The Sadrist movement was behind Maliki's nomination for the premiership in 2006, but Maliki angered the party by sending government troops, backed by US forces, to crush Sadr's Mehdi Army militia in 2008.

Maliki's State of Law Alliance won 89 seats in the March 7 election, and the INA won 70 seats.

That would give a merged bloc 159 seats, just shy of the required 163-seat majority to control the Iraqi parliament.

The Kurdish Alliance, comprised of the autonomous Kurdish region's two long-dominant political parties, holds 43 seats; it has previously promised to join a coalition with the main Shia blocs.

The Iraqiyya list, led by former premier Iyad Allawi, took the most seats in the election - 91 - but could be squeezed out of the government by a State of Law-INA merger.

Dhafir al-Ani, a senior member of the Iraqiyya bloc, told Al Jazeera: "It [the merger] is a blow to the will of the majority of Iraqi people, who voted for Iraqiyya.

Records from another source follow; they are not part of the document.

/-- A record is written back with one read-merge-write (R300). How a record is laid out in its 256 bytes the spec does not
say; the content stands in the flow tables. -/
def State.writeBack (f : Nat) (s : State) : State :=
  let at_ := s.recordAt 3 f
  let bs := (List.range 256).map fun b => BitVec.ofNat 8 (Config.freeValue (s.free + b))
  let r := (s.withFree (s.free + 256)).mergeStripe 3 at_.1 [] (putRecord at_.2 bs)
  let s1 := if (s.part 3).isNone then r.2.loseRecord f else r.2
  s1.loseZeroed f r.1.zeroed

/-- A record is used: it is the most recent in the cache; beyond 65,536 the least recently used one that is not pinned is
evicted (R300). -/
def State.useRecord (f : Nat) (s : State) : State :=
  let s1 := s.withFlow { s.flow with cache := f :: s.flow.cache.filter (· != f) }
  if s1.flow.cache.length ≤ 65536 then s1
  else match (s1.flow.cache.filter fun g => !s1.pinned g).getLast? with
    | none => s1
    | some g => (s1.withFlow { s1.flow with cache := s1.flow.cache.filter (· != g) }).writeBack g

def State.cached (s : State) (f : Nat) : Bool := s.flow.cache.contains f

/-! ### Parcels (R302, R312) -/

/-- One bit of the CRC-16 of Table 10-3. -/
def crc16Bit (c : Nat) : Nat := if 2 ^ 15 ≤ c then (2 * c % 2 ^ 16) ^^^ 0x1021 else 2 * c
def crc16Byte (c : Nat) (b : Byte) : Nat :=
  crc16Bit (crc16Bit (crc16Bit (crc16Bit (crc16Bit (crc16Bit (crc16Bit (crc16Bit (c ^^^ (b.toNat * 256)))))))))
def crc16 (bs : List Byte) : Nat := bs.foldl crc16Byte 0xFFFF

/-- `n` bytes of a number, most significant first. -/
def beBytes (n v : Nat) : List Byte := (leBytes n v).reverse

/-- A parcel header in the order it is sent, from bit 63 (Table 10-3). -/
def parcelHeader (len flow : Nat) (c : Bool) (keyId : Nat) : List Byte :=
  let top := beBytes 6 ((len * 2 ^ 50 + flow * 2 ^ 30 + b2n c * 2 ^ 29 + keyId * 2 ^ 21) / 2 ^ 16)
  top ++ beBytes 2 (crc16 top)

/-- An idle header. -/
def idleHeader : List Byte := parcelHeader 0 0 false 0

/-- The initialisation vector (R312). -/
def gcmIv (salt : Word) (counter : Nat) : List Byte := salt.bytes ++ beBytes 8 counter

/-- The additional data of a segment (R312). -/
def segmentAad (flow tick : Nat) : List Byte := beBytes 4 flow ++ [0, 0] ++ beBytes 2 tick

/-- The counter, ciphertext and tag of a message. -/
def sealed (k : TxKey) (aad bytes : List Byte) : List Byte :=
  beBytes 8 k.counter ++ fixBytesN (bytes.length + 16) (Config.gcmSeal k.key (gcmIv k.salt k.counter) aad bytes)
where
  fixBytesN (n : Nat) (bs : List Byte) : List Byte := (bs ++ List.replicate n 0).take n

/-- The bytes of a parcel (R302). -/
def TxMsg.parcel (m : TxMsg) : List Byte :=
  match m.key with
  | none => parcelHeader m.bytes.length m.flow false 0 ++ m.bytes
  | some k => let h := parcelHeader m.bytes.length m.flow true k.id; h ++ sealed k h m.bytes

/-! ### Tails and packing (R306, R307, R310) -/

/-- Open tails of a CIPH region. -/
def State.openTails (s : State) (r : Nat) : Nat :=
  (s.flow.tx.map fun e => match e.2 with
    | some x => (x.segs.filter fun g => g.st == .open_ && g.region == r).length
    | none => 0).sum

/-- The least of some things by a measure, the first among equals. -/
def leastBy {α : Type} (f : α → Nat) : List α → Option α
  | [] => none
  | x :: r => match leastBy f r with
    | none => some x
    | some y => if f y < f x then some y else some x

/-- The region a new tail opens in: the working one with the fewest open tails; none where it has 4,096. -/
def State.tailRegion (s : State) : Option Nat :=
  match leastBy s.openTails s.ciphWorking with
  | some r => if s.openTails r < 4096 then some r else none
  | none => none

/-- Append packed bytes to a flow's stripes; a full tail is closed and the next opened in `region`. -/
def packInto (region stamp : Nat) : Nat → List Byte → List Seg → List Seg
  | 0, _, segs => segs
  | _, [], segs => segs
  | n + 1, bs, segs =>
    let old : Option Seg := match segs.getLast? with | some g => if g.st = SegSt.open_ then some g else none | none => none
    let have_ := match old with | some g => g.data | none => []
    let reg := match old with | some g => g.region | none => region
    let room := 768 - have_.length
    let data := have_ ++ bs.take room
    let front := match old with | some _ => segs.dropLast | none => segs
    let g : Seg := ⟨if data.length = 768 then .closed else .open_, data, reg, stamp⟩
    packInto region stamp n (bs.drop room) (front ++ [g])

/-- The quantum of a flow in force (R201). -/
def State.quantumNow (s : State) (x : TxFlow) : Nat :=
  match s.thread 1 x.thread with
  | none => x.quantum
  | some th =>
    let n := s.sizeNow 1 x.thread
    if n < th.size then max 64 (x.quantum * n / th.size) else x.quantum

/-- A parcel arrives in its flow's queue; an inactive flow joins its thread's active list (R310, R319). -/
def State.pack (m : TxMsg) (region : Nat) (x : TxFlow) (s : State) : State :=
  let bs := m.parcel
  let s0 := s.nextOrder
  let inactive := !((s.txThread x.thread).active.contains m.flow)
  let x1 := { x with
    segs := packInto region s0.flow.order (bs.length / 768 + 2) bs x.segs,
    parcels := x.parcels ++ [⟨x.end_, bs.length, m.bytes.length⟩],
    deficit := if inactive && x.parcels.isEmpty then s.quantumNow x else x.deficit }
  let s1 := s0.setTxFlow m.flow x1
  let s2 := if inactive then s1.updTxThread x.thread fun t => { t with active := t.active ++ [m.flow] } else s1
  ((s2.bump (flowCtr 4) 1).bump (oneFlowCtr 1 m.flow 0) 1).bump (oneFlowCtr 1 m.flow 1) m.bytes.length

The new Shia merger, which is backed by Iran, would pull Iraq back to sectarianism."

Allawi has warned Maliki against excluding his party from government and last month suggested such a move could result in a return to the sectarian bloodshed that killed tens of thousands of people in 2006 and 2007. 

Constitutional dispute

Tuesday's announcement could escalate the debate over the Iraqi constitution's declarationthat "the biggest parliamentary bloc is entitled to form the government".

That provision was initially interpreted to mean that the coalition with the most seats after the election would have the first opportunity to form a government.

But Iraq's supreme court ruled on March 28 that the "biggest parliamentary bloc" could be one formed after the polls.

Iraqiyya insists that the court's decision is illegitimate and politically motivated.

State of Law and Iraqiyya could both see their representation change slightly in coming days: Iraq's Independent High Electoral Commission is recounting votes in Baghdad, which accounts for 70 seats in the 325-seat parliament.

But the recount is unlikely to mean significant changes; indeed, Maliki said last week that the recount will not change the balance of power in parliament.